Israel’s painful concessions are like Iran’s nuclear weapon — a fantasy

Oh, I absolutely LOVE that title!

All Arab countries are willing to accept Jews having as their “home”, 78% of what was Palestine. That isn’t enough, for Netanyahu.

Bravo to Aleksandr Kalinin.

I don’t think that Israel has EVER made any concessions– painful or otherwise.

And yes, Iran has no nuclear weapons program.

“They beat him senseless, they left him for dead, and before he passed out, covered in his own blood, he said to himself “What a disgrace, what a disgrace.
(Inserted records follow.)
-- ==== Sys2Proof/Laws/KeptHosts.lean ====
section
/-! SUPPORT. What the commands of translation, hosts, tiers and codecs keep: the canonical form of the memory, the queue, and the bound
of the fault records. -/

namespace Sys2Proof.Machine

set_option Elab.async false

theorem kept_effCtxCommit {s0 s : State} (v : Word) (hkept : Kept s0 s) :
    Kept s0 (effCtxCommit v s).1 := by
  unfold effCtxCommit
  try dsimp only
  repeat' with_reducible first
    | assumption | apply kept_setWord | apply kept_setEvt | refine Kept.fst (by assumption) ?_ | intro _
    | refine Kept.ite ?_ ?_ | refine Kept.ite1 ?_ ?_ | (simp only [Kept.lit]; refine Kept.toF ?_) | dsimp only | split

theorem kept_execXltCtxCommit {s0 s : State} (path : Nat) (value : Word) (cycle : Nat) (hkept : Kept s0 s) :
    KeptO s0 (execXltCtxCommit path value cycle s) := by
  unfold execXltCtxCommit
  try dsimp only
  repeat' with_reducible first
    | assumption | apply kept_guardPair | apply kept_effCtxCommit | intro _ | refine KeptO.next ?_ | dsimp only

theorem kept_applyContexts {s0 s : State} (hkept : Kept s0 s) :
    Kept s0 (State.applyContexts s) := by
  unfold State.applyContexts
  try dsimp only
  repeat' with_reducible first
    | assumption | apply kept_setEvt | apply kept_tlbDrop | refine Kept.foldl ?_ ?_ | refine Kept.foldl1 ?_ ?_
    | refine Kept.fst (by assumption) ?_ | intro _ | refine Kept.getD ?_ ?_
    | (simp only [Kept.lit]; refine Kept.toF ?_) | dsimp only | split

theorem kept_missRow {s0 s : State} (tok : Nat) (va : Nat) (access : Nat) (hkept : Kept s0 s) :
    Kept s0 (State.missRow s tok va access) := by
  unfold State.missRow
  try dsimp only
  repeat' with_reducible first
    | assumption | apply kept_translate1 | refine Kept.fst (by assumption) ?_ | intro _ | refine Kept.ite ?_ ?_
    | refine Kept.ite1 ?_ ?_ | (simp only [Kept.lit]; refine Kept.toF ?_) | dsimp only | split

theorem kept_execTlbMiss {s0 s : State} (tok : Nat) (va : Nat) (access : Nat) (hkept : Kept s0 s) :
    KeptO s0 (execTlbMiss tok va access s) := by
  unfold execTlbMiss
  try dsimp only
  repeat' with_reducible first
    | assumption | apply kept_missRow | intro _ | refine KeptO.next ?_ | dsimp only

theorem kept_walkEnd {s0 s : State} (w : Walk) (r : Walked) (hkept : Kept s0 s) :
    Kept s0 (State.walkEnd s w r) := by
  unfold State.walkEnd
  try dsimp only
  repeat' with_reducible first
    | assumption | apply kept_tlbInstall | apply kept_askMigration | apply kept_failWaits
    | refine Kept.fst (by assumption) ?_ | intro _ | refine Kept.ite ?_ ?_ | refine Kept.ite1 ?_ ?_
    | (simp only [Kept.lit]; refine Kept.toF ?_) | dsimp only | split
The descendants of the Maccabees lie in the mud powerless to defend themselves.”nietanyahoo

Should read.
“They beat him senseless,they left him for dead and before he died in a pool of blood,he said to himself, what a disgrace,what a disgrace,the descendants of the Philistines AND the Canaanites lie in the mud powerless to defend themselves.

So nietanyahoo is saying Jews should be heroes and resist but Palestinians are terrorists if they resist.

The man is a racist bigot who needs to be dragged to the Hague to face his accusers and victims.

Lucky for him , I don,t get to pronounce sentence.The Greater Israel and the Macabees will be the last thing on his mind.